I am trying to wrap my head around the plot produced by feature volatilty plot. For example: how is the importance value calculated? Is it a representation of the feature relative abundance? When ranking the important feature, does it mean that at each time point, the most important feature would have the most relative abundance change? And the global mean is relative abundance at each time point?
The feature importances in this context mean the features with the strongest temporal signal. This could mean that they gradually change with time or are strongly predictive of a single timepoint. It is not linked to relative abundance or count, though it could mean a higher or lower abundance at a particular timepoint.
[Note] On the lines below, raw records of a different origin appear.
-- ==== Sys2Proof/Machine/Pending.lean ====
section
/-! DEFINITION. What an APPLY would change: comparison of the banks, the slot map that it forms, and the state refusals of R465,
which commands must not bring about while an APPLY is pending (R442). -/

namespace Sys2Proof.Machine

/-- Any instance of it does. -/
def State.differsAny (s : State) (key : Nat) : Bool :=
  match rowOf key with
  | some r => (List.range r.count).any (fun i => s.differs key i)
  | none => false

/-- Tile of an axis in a map; 5 for none. -/
def tileIn (m : List (List Nat)) (a : Nat) : Nat := m.findIdx (fun r => r.contains a)

/-- An axis counts as enabled from the acceptance of AXIS_ENABLE (R50, R442). -/
def State.axisOn (s : State) (a : AxisId) : Bool :=
  (s.ax a).enabled || s.cyc.pendEnable.any (fun p => bitOf p.mask a.val)

/-- The group moves or its queue holds entries (R226, R229). -/
def State.grpBusy (s : State) (g : Fin 8) : Bool := (s.grps.get g).busy

/-- Parameters of one tide that R281 guards. -/
def tideKeys : List Nat := [pTideSource, pTideUnitsPerCycle, pTideOriginNode, pTideStaleCycles, pTideEmuResolution]

/-- State refusals of an APPLY (R50, R226, R270, R281, R324, R377, R465). -/
def State.applyState (s : State) : Bool :=
  (s.stopsCycling && allAxes.any (fun a => s.axisOn a)) ||
  (s.differs pFabCycleNs 0 && decide (s.fab.ttNow ≠ 0xF)) ||
  (List.finRange 4).any (fun t =>
    ((s.differs pTideSource t.val || s.differs pTideOriginNode t.val) && !(s.tideAxes t.val).isEmpty) ||
    ((s.tides.get t).pend.isSome && tideKeys.any (fun k => s.differs k t.val))) ||
  (List.finRange 8).any (fun g => s.differs pGrpMember g.val && s.grpBusy g) ||
  (let m := formMap s s.prm.undercoat
   allAxes.any (fun a => s.axisOn a && decide (tileIn m a.val ≠ tileIn s.tiles.map a.val)))

/-- A command that leads to the state `after` would make a rule fail that the pending APPLY passed (R442). -/
def State.pendBlocks (s after : State) : Bool :=
  match s.prm.pend with
  | some _ => after.applyState && !s.applyState
  | none => false

end Sys2Proof.Machine
end

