-- ==== Sys2Proof/Certificates/Slice0/Obligations.lean ====
section
/-! DEFINITION. What is claimed of the model, for the provers. `b` stands for `s.begin t`: the state at the instant of the command,
with the outbox of the command before emptied. -/

open Sys2Proof Sys2Proof.Machine

/-! ### The block as a whole -/

/-- A step takes the command at the front of the queue and runs it on the state with the queue's rest; without a waiting command
the block idles (the model's choice, log 2). -/
def Obligations.StepRunsFrontCommandOrIdles : Prop :=
  (∀ (c : Instr) (r : List Instr) (s : State), step { s with pending := c :: r } = exec c { s with pending := r }) ∧
  (∀ s : State, s.pending = [] → step s = .next s)

/-- Reset leaves a settled state with canonical memory, nothing pending and an empty window memory. -/
def Obligations.ResetIsSettled : Prop :=
  State.reset.Settled ∧ State.reset.MemOk ∧ State.reset.pending = [] ∧ (∀ a, memRead State.reset.host.mem a = 0)

/-- Every step from a settled state ends in a settled state: no detection is left undecided (R475), no dropped event uncounted
(R430), and ERR_N is low exactly as R486 says. -/
def Obligations.StepKeepsSettled : Prop :=
  ∀ s s' : State, s.Settled → step s = .next s' → s'.Settled

/-- At the end of a command the collector decides everything the command reported, in ascending order of class, then unit, then
code, whatever the order of the reports (R475; what a reaction brings about in turn is decided after them, the model's choice, log 120); where nothing was reported only ERR_N takes its level. -/
def Obligations.CollectorDecidesInOrder : Prop :=
  (∀ (s : State) (l : List Occ), s.domOn .sup = true → s.flt.inbox.Perm l →
    l.Pairwise (fun x y => x.code / 256 < y.code / 256 ∨ (x.code / 256 = y.code / 256 ∧ (x.unit < y.unit ∨ (x.unit = y.unit ∧ x.code < y.code)))) →
    (∀ o ∈ l, o.unit < 0x1000 ∧ o.code < 0x10000) →
    let s1 := l.foldl decideOcc { s with flt := { s.flt with inbox := [] } }
    s1.host.evtDropped = 0 → s1.flt.inbox = [] → settle s = { s1 with flt := { s1.flt with inbox := [], errLow := s1.errPin } }) ∧
  (∀ s : State, s.Quiet → settle s = { s with flt := { s.flt with errLow := s.errPin } })

/-- Every command of the table ends in a next state, so that ordinary data stops no run. -/
def Obligations.EveryStepAnswersNext : Prop :=
  ∀ s : State, ∃ s', step s = .next s'

/-! ### Mailbox requests -/

/-- While the firmware is not ready, the response ring is full or 16 requests of the ring wait, a request is not taken: it
changes nothing (R424). -/
def Obligations.RequestThatCannotBeTakenChangesNothing : Prop :=
  ∀ (i : Instr) (f : ReqForm) (s : State), requestForm i = some f → (s.begin f.t).canTake f.h = false →
    exec i s = .next (settle (s.begin f.t))
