@[simp] theorem State.modLink_pending (a : AxisId) (f : Link → Link) : (s.modLink a f).pending = s.pending := rfl
@[simp] theorem State.modLink_free (a : AxisId) (f : Link → Link) : (s.modLink a f).free = s.free := rfl
@[simp] theorem State.modLink_time (a : AxisId) (f : Link → Link) : (s.modLink a f).time = s.time := rfl
@[simp] theorem State.modLink_power (a : AxisId) (f : Link → Link) : (s.modLink a f).power = s.power := rfl
@[simp] theorem State.modLink_prm (a : AxisId) (f : Link → Link) : (s.modLink a f).prm = s.prm := rfl
@[simp] theorem State.modLink_host (a : AxisId) (f : Link → Link) : (s.modLink a f).host = s.host := rfl
@[simp] theorem State.modLink_out (a : AxisId) (f : Link → Link) : (s.modLink a f).out = s.out := rfl
@[simp] theorem State.modLink_flt (a : AxisId) (f : Link → Link) : (s.modLink a f).flt = s.flt := rfl
@[simp] theorem State.modLink_cyc (a : AxisId) (f : Link → Link) : (s.modLink a f).cyc = s.cyc := rfl
@[simp] theorem State.modLink_grps (a : AxisId) (f : Link → Link) : (s.modLink a f).grps = s.grps := rfl
@[simp] theorem State.modLink_tides (a : AxisId) (f : Link → Link) : (s.modLink a f).tides = s.tides := rfl
@[simp] theorem State.modLink_cams (a : AxisId) (f : Link → Link) : (s.modLink a f).cams = s.cams := rfl
@[simp] theorem State.modLink_tiles (a : AxisId) (f : Link → Link) : (s.modLink a f).tiles = s.tiles := rfl
@[simp] theorem State.modLink_fab (a : AxisId) (f : Link → Link) : (s.modLink a f).fab = s.fab := rfl
@[simp] theorem State.modLink_safe (a : AxisId) (f : Link → Link) : (s.modLink a f).safe = s.safe := rfl
@[simp] theorem State.modLink_fld (a : AxisId) (f : Link → Link) : (s.modLink a f).fld = s.fld := rfl
@[simp] theorem State.modLink_can (a : AxisId) (f : Link → Link) : (s.modLink a f).can = s.can := rfl
@[simp] theorem State.modLink_acq (a : AxisId) (f : Link → Link) : (s.modLink a f).acq = s.acq := rfl
@[simp] theorem State.modLink_rcd (a : AxisId) (f : Link → Link) : (s.modLink a f).rcd = s.rcd := rfl
@[simp] theorem State.modLink_life (a : AxisId) (f : Link → Link) : (s.modLink a f).life = s.life := rfl
@[simp] theorem State.modLink_age (a : AxisId) (f : Link → Link) : (s.modLink a f).age = s.age := rfl
@[simp] theorem State.modLink_emu (a : AxisId) (f : Link → Link) : (s.modLink a f).emu = s.emu := rfl

@[simp] theorem State.modProf_pending (a : AxisId) (f : Prof → Prof) : (s.modProf a f).pending = s.pending := rfl
@[simp] theorem State.modProf_free (a : AxisId) (f : Prof → Prof) : (s.modProf a f).free = s.free := rfl
@[simp] theorem State.modProf_time (a : AxisId) (f : Prof → Prof) : (s.modProf a f).time = s.time := rfl
@[simp] theorem State.modProf_power (a : AxisId) (f : Prof → Prof) : (s.modProf a f).power = s.power := rfl
@[simp] theorem State.modProf_prm (a : AxisId) (f : Prof → Prof) : (s.modProf a f).prm = s.prm := rfl
@[simp] theorem State.modProf_host (a : AxisId) (f : Prof → Prof) : (s.modProf a f).host = s.host := rfl
@[simp] theorem State.modProf_out (a : AxisId) (f : Prof → Prof) : (s.modProf a f).out = s.out := rfl
@[simp] theorem State.modProf_flt (a : AxisId) (f : Prof → Prof) : (s.modProf a f).flt = s.flt := rfl
@[simp] theorem State.modProf_cyc (a : AxisId) (f : Prof → Prof) : (s.modProf a f).cyc = s.cyc := rfl
@[simp] theorem State.modProf_grps (a : AxisId) (f : Prof → Prof) : (s.modProf a f).grps = s.grps := rfl
@[simp] theorem State.modProf_tides (a : AxisId) (f : Prof → Prof) : (s.modProf a f).tides = s.tides := rfl
@[simp] theorem State.modProf_cams (a : AxisId) (f : Prof → Prof) : (s.modProf a f).cams = s.cams := rfl
@[simp] theorem State.modProf_tiles (a : AxisId) (f : Prof → Prof) : (s.modProf a f).tiles = s.tiles := rfl
@[simp] theorem State.modProf_fab (a : AxisId) (f : Prof → Prof) : (s.modProf a f).fab = s.fab := rfl
@[simp] theorem State.modProf_safe (a : AxisId) (f : Prof → Prof) : (s.modProf a f).safe = s.safe := rfl
@[simp] theorem State.modProf_fld (a : AxisId) (f : Prof → Prof) : (s.modProf a f).fld = s.fld := rfl
@[simp] theorem State.modProf_can (a : AxisId) (f : Prof → Prof) : (s.modProf a f).can = s.can := rfl
@[simp] theorem State.modProf_acq (a : AxisId) (f : Prof → Prof) : (s.modProf a f).acq = s.acq := rfl
@[simp] theorem State.modProf_rcd (a : AxisId) (f : Prof → Prof) : (s.modProf a f).rcd = s.rcd := rfl
@[simp] theorem State.modProf_life (a : AxisId) (f : Prof → Prof) : (s.modProf a f).life = s.life := rfl
@[simp] theorem State.modProf_age (a : AxisId) (f : Prof → Prof) : (s.modProf a f).age = s.age := rfl
@[simp] theorem State.modProf_emu (a : AxisId) (f : Prof → Prof) : (s.modProf a f).emu = s.emu := rfl

@[simp] theorem State.modGrp_pending (g : Fin 8) (f : Group → Group) : (s.modGrp g f).pending = s.pending := rfl
@[simp] theorem State.modGrp_free (g : Fin 8) (f : Group → Group) : (s.modGrp g f).free = s.free := rfl
@[simp] theorem State.modGrp_time (g : Fin 8) (f : Group → Group) : (s.modGrp g f).time = s.time := rfl
@[simp] theorem State.modGrp_power (g : Fin 8) (f : Group → Group) : (s.modGrp g f).power = s.power := rfl
@[simp] theorem State.modGrp_prm (g : Fin 8) (f : Group → Group) : (s.modGrp g f).prm = s.prm := rfl
@[simp] theorem State.modGrp_host (g : Fin 8) (f : Group → Group) : (s.modGrp g f).host = s.host := rfl
@[simp] theorem State.modGrp_out (g : Fin 8) (f : Group → Group) : (s.modGrp g f).out = s.out := rfl
@[simp] theorem State.modGrp_flt (g : Fin 8) (f : Group → Group) : (s.modGrp g f).flt = s.flt := rfl
@[simp] theorem State.modGrp_cyc (g : Fin 8) (f : Group → Group) : (s.modGrp g f).cyc = s.cyc := rfl
@[simp] theorem State.modGrp_axes (g : Fin 8) (f : Group → Group) : (s.modGrp g f).axes = s.axes := rfl
@[simp] theorem State.modGrp_tides (g : Fin 8) (f : Group → Group) : (s.modGrp g f).tides = s.tides := rfl
@[simp] theorem State.modGrp_cams (g : Fin 8) (f : Group → Group) : (s.modGrp g f).cams = s.cams := rfl
@[simp] theorem State.modGrp_tiles (g : Fin 8) (f : Group → Group) : (s.modGrp g f).tiles = s.tiles := rfl
@[simp] theorem State.modGrp_fab (g : Fin 8) (f : Group → Group) : (s.modGrp g f).fab = s.fab := rfl
@[simp] theorem State.modGrp_safe (g : Fin 8) (f : Group → Group) : (s.modGrp g f).safe = s.safe := rfl
@[simp] theorem State.modGrp_fld (g : Fin 8) (f : Group → Group) : (s.modGrp g f).fld = s.fld := rfl
@[simp] theorem State.modGrp_can (g : Fin 8) (f : Group → Group) : (s.modGrp g f).can = s.can := rfl
@[simp] theorem State.modGrp_acq (g : Fin 8) (f : Group → Group) : (s.modGrp g f).acq = s.acq := rfl
@[simp] theorem State.modGrp_rcd (g : Fin 8) (f : Group → Group) : (s.modGrp g f).rcd = s.rcd := rfl
@[simp] theorem State.modGrp_life (g : Fin 8) (f : Group → Group) : (s.modGrp g f).life = s.life := rfl
@[simp] theorem State.modGrp_age (g : Fin 8) (f : Group → Group) : (s.modGrp g f).age = s.age := rfl
@[simp] theorem State.modGrp_emu (g : Fin 8) (f : Group → Group) : (s.modGrp g f).emu = s.emu := rfl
Yes, relative abundance of that feature at all timepoints in all samples.
Not at all. The supervised regressors used here will be much more sensitive to non-linear relationships between time and feature abundance. You can have a very important feature (i.e., it predicts which time point a sample came from) but that feature’s abundance would have no correlation with time, and the volatility plots produced by this action should give abundant examples of that scenario.
For more info check out the tutorial I linked to above and the wikipedia page on random forests (which is the default supervised regression method used):
Net change and global mean are important metrics for selecting features that you think are important, but neither is going to be useful on its own. These are provided to contextualize the feature importance scores. E.g., a feature may be very important but have very low mean relative abundance so you might not be as interested in that feature if you only care about abundant features.